» **Required action**:
All lines from the opening of the entries below through the line containing "y.toNat then x else y))" must be output exactly as they appear, with no other lines.

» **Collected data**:
-- ==== Sys2Proof/Certificates/Slice0/Obligations.lean ====
section
/-!
DEFINITION. Statements for the provers, from the numbered rules of spec/. A statement about a word holds for every state in which
a split is in focus (`live`); where the word names vector registers, `Ready` adds that its register checks pass, and `acting` is
the state in which the banks it writes have begun to wake.
-/

open Sys2Proof Sys2Proof.Machine

/-- sadd, ssub, smul and smulh write the exact result cut to 64 bits (its high half for smulh); sand, sor, sxor act bitwise; the shifts use n = b[5:0]; smin and smax choose under the named order; sslt and sseq write 1 or 0. (R190) -/
def Obligations.ScalarAluResults : Prop :=
  ∀ (s : State) (d a b : SReg), s.cur.live = true →
    let x := s.rS a
    let y := s.rS b
    let n := y.toNat % 64
    exec (.sadd d a b) s = .next (s.wS d (BitVec.ofInt 64 (x.toInt + y.toInt)))
    ∧ exec (.ssub d a b) s = .next (s.wS d (BitVec.ofInt 64 (x.toInt - y.toInt)))
    ∧ exec (.smul d a b) s = .next (s.wS d (BitVec.ofInt 64 (x.toInt * y.toInt)))
    ∧ exec (.smulhS d a b) s = .next (s.wS d (BitVec.ofInt 64 (x.toInt * y.toInt / 2 ^ 64)))
    ∧ exec (.smulhZ d a b) s = .next (s.wS d (BitVec.ofNat 64 (x.toNat * y.toNat / 2 ^ 64)))
    ∧ exec (.sand d a b) s = .next (s.wS d (x &&& y))
    ∧ exec (.sor d a b) s = .next (s.wS d (x ||| y))
    ∧ exec (.sxor d a b) s = .next (s.wS d (x ^^^ y))
    ∧ exec (.sshl d a b) s = .next (s.wS d (BitVec.ofNat 64 (x.toNat * 2 ^ n)))
    ∧ exec (.sshrZ d a b) s = .next (s.wS d (BitVec.ofNat 64 (x.toNat / 2 ^ n)))
    ∧ exec (.sshrS d a b) s = .next (s.wS d (BitVec.ofInt 64 (x.toInt / 2 ^ n)))
    ∧ exec (.sminS d a b) s = .next (s.wS d (if x.toInt ≤ y.toInt then x else y))
    ∧ exec (.smaxS d a b) s = .next (s.wS d (if y.toInt ≤ x.toInt then x else y))
    ∧ exec (.sminZ d a b) s = .next (s.wS d (if x.toNat ≤ y.toNat then x else y))
    ∧ exec (.smaxZ d a b) s = .next (s.wS d (if y.toNat ≤ x.toNat then x else y))
    ∧ exec (.ssltS d a b) s = .next (s.wS d (if x.toInt < y.toInt then 1 else 0))
    ∧ exec (.ssltZ d a b) s = .next (s.wS d (if x.toNat < y.toNat then 1 else 0))
    ∧ exec (.sseq d a b) s = .next (s.wS d (if x.toNat = y.toNat then 1 else 0))

/-- Two states that differ only in bits of b above bit 5 shift alike; every scalar ALU word answers a next state that differs from the state before in S[d] alone and takes no trap, whatever its operands; with sd = s0 nothing is written. (R191) -/
def Obligations.ScalarAluNeverTraps : Prop :=
  ∀ (s : State) (d a b : SReg), s.cur.live = true →
    let shift (x y : W64) (i : Nat) : W64 := if i = 0 then BitVec.ofNat 64 (x.toNat * 2 ^ y.toNat) else if i = 1 then BitVec.ofNat 64 (x.toNat / 2 ^ y.toNat)
      else BitVec.ofInt 64 (x.toInt / 2 ^ y.toNat)
    let low : W64 := BitVec.ofNat 64 ((s.rS b).toNat % 64)
    (exec (.sshl d a b) s = .next (s.wS d (shift (s.rS a) low 0)) ∧ exec (.sshrZ d a b) s = .next (s.wS d (shift (s.rS a) low 1))
      ∧ exec (.sshrS d a b) s = .next (s.wS d (shift (s.rS a) low 2)))
    ∧ ∀ i ∈ [.sadd d a b, .ssub d a b, .smul d a b, .smulhS d a b, .smulhZ d a b, .sand d a b, .sor d a b, .sxor d a b, .sshl d a b,
        .sshrZ d a b, .sshrS d a b, .sminS d a b, .smaxS d a b, .sminZ d a b, .smaxZ d a b, .ssltS d a b, .ssltZ d a b, .sseq d a b],
        (∃ v, exec i s = .next (s.wS d v)) ∧ (d = 0 → exec i s = .next s)
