-- ==== Sys2Proof/Laws/Exec.lean ====
section
/-!
SUPPORT. One equation for each constructor: the meaning that `exec` calls, and the registers that a word names (`uses`), so that
no proof unfolds the dispatch.
-/

namespace Sys2Proof.Laws

open Sys2Proof Sys2Proof.Machine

» **Completed task**:
-- ==== Sys2Proof/Certificates/Slice0/Obligations.lean ====
section
/-!
DEFINITION. Statements for the provers, from the numbered rules of spec/. A statement about a word holds for every state in which
a split is in focus (`live`); where the word names vector registers, `Ready` adds that its register checks pass, and `acting` is
the state in which the banks it writes have begun to wake.
-/

open Sys2Proof Sys2Proof.Machine

/-- sadd, ssub, smul and smulh write the exact result cut to 64 bits (its high half for smulh); sand, sor, sxor act bitwise; the shifts use n = b[5:0]; smin and smax choose under the named order; sslt and sseq write 1 or 0. (R190) -/
def Obligations.ScalarAluResults : Prop :=
  ∀ (s : State) (d a b : SReg), s.cur.live = true →
    let x := s.rS a
    let y := s.rS b
    let n := y.toNat % 64
    exec (.sadd d a b) s = .next (s.wS d (BitVec.ofInt 64 (x.toInt + y.toInt)))
    ∧ exec (.ssub d a b) s = .next (s.wS d (BitVec.ofInt 64 (x.toInt - y.toInt)))
    ∧ exec (.smul d a b) s = .next (s.wS d (BitVec.ofInt 64 (x.toInt * y.toInt)))
    ∧ exec (.smulhS d a b) s = .next (s.wS d (BitVec.ofInt 64 (x.toInt * y.toInt / 2 ^ 64)))
    ∧ exec (.smulhZ d a b) s = .next (s.wS d (BitVec.ofNat 64 (x.toNat * y.toNat / 2 ^ 64)))
    ∧ exec (.sand d a b) s = .next (s.wS d (x &&& y))
    ∧ exec (.sor d a b) s = .next (s.wS d (x ||| y))
    ∧ exec (.sxor d a b) s = .next (s.wS d (x ^^^ y))
    ∧ exec (.sshl d a b) s = .next (s.wS d (BitVec.ofNat 64 (x.toNat * 2 ^ n)))
    ∧ exec (.sshrZ d a b) s = .next (s.wS d (BitVec.ofNat 64 (x.toNat / 2 ^ n)))
    ∧ exec (.sshrS d a b) s = .next (s.wS d (BitVec.ofInt 64 (x.toInt / 2 ^ n)))
    ∧ exec (.sminS d a b) s = .next (s.wS d (if x.toInt ≤ y.toInt then x else y))
    ∧ exec (.smaxS d a b) s = .next (s.wS d (if y.toInt ≤ x.toInt then x else y))
    ∧ exec (.sminZ d a b) s = .next (s.wS d (if x.toNat ≤ y.toNat then x else y))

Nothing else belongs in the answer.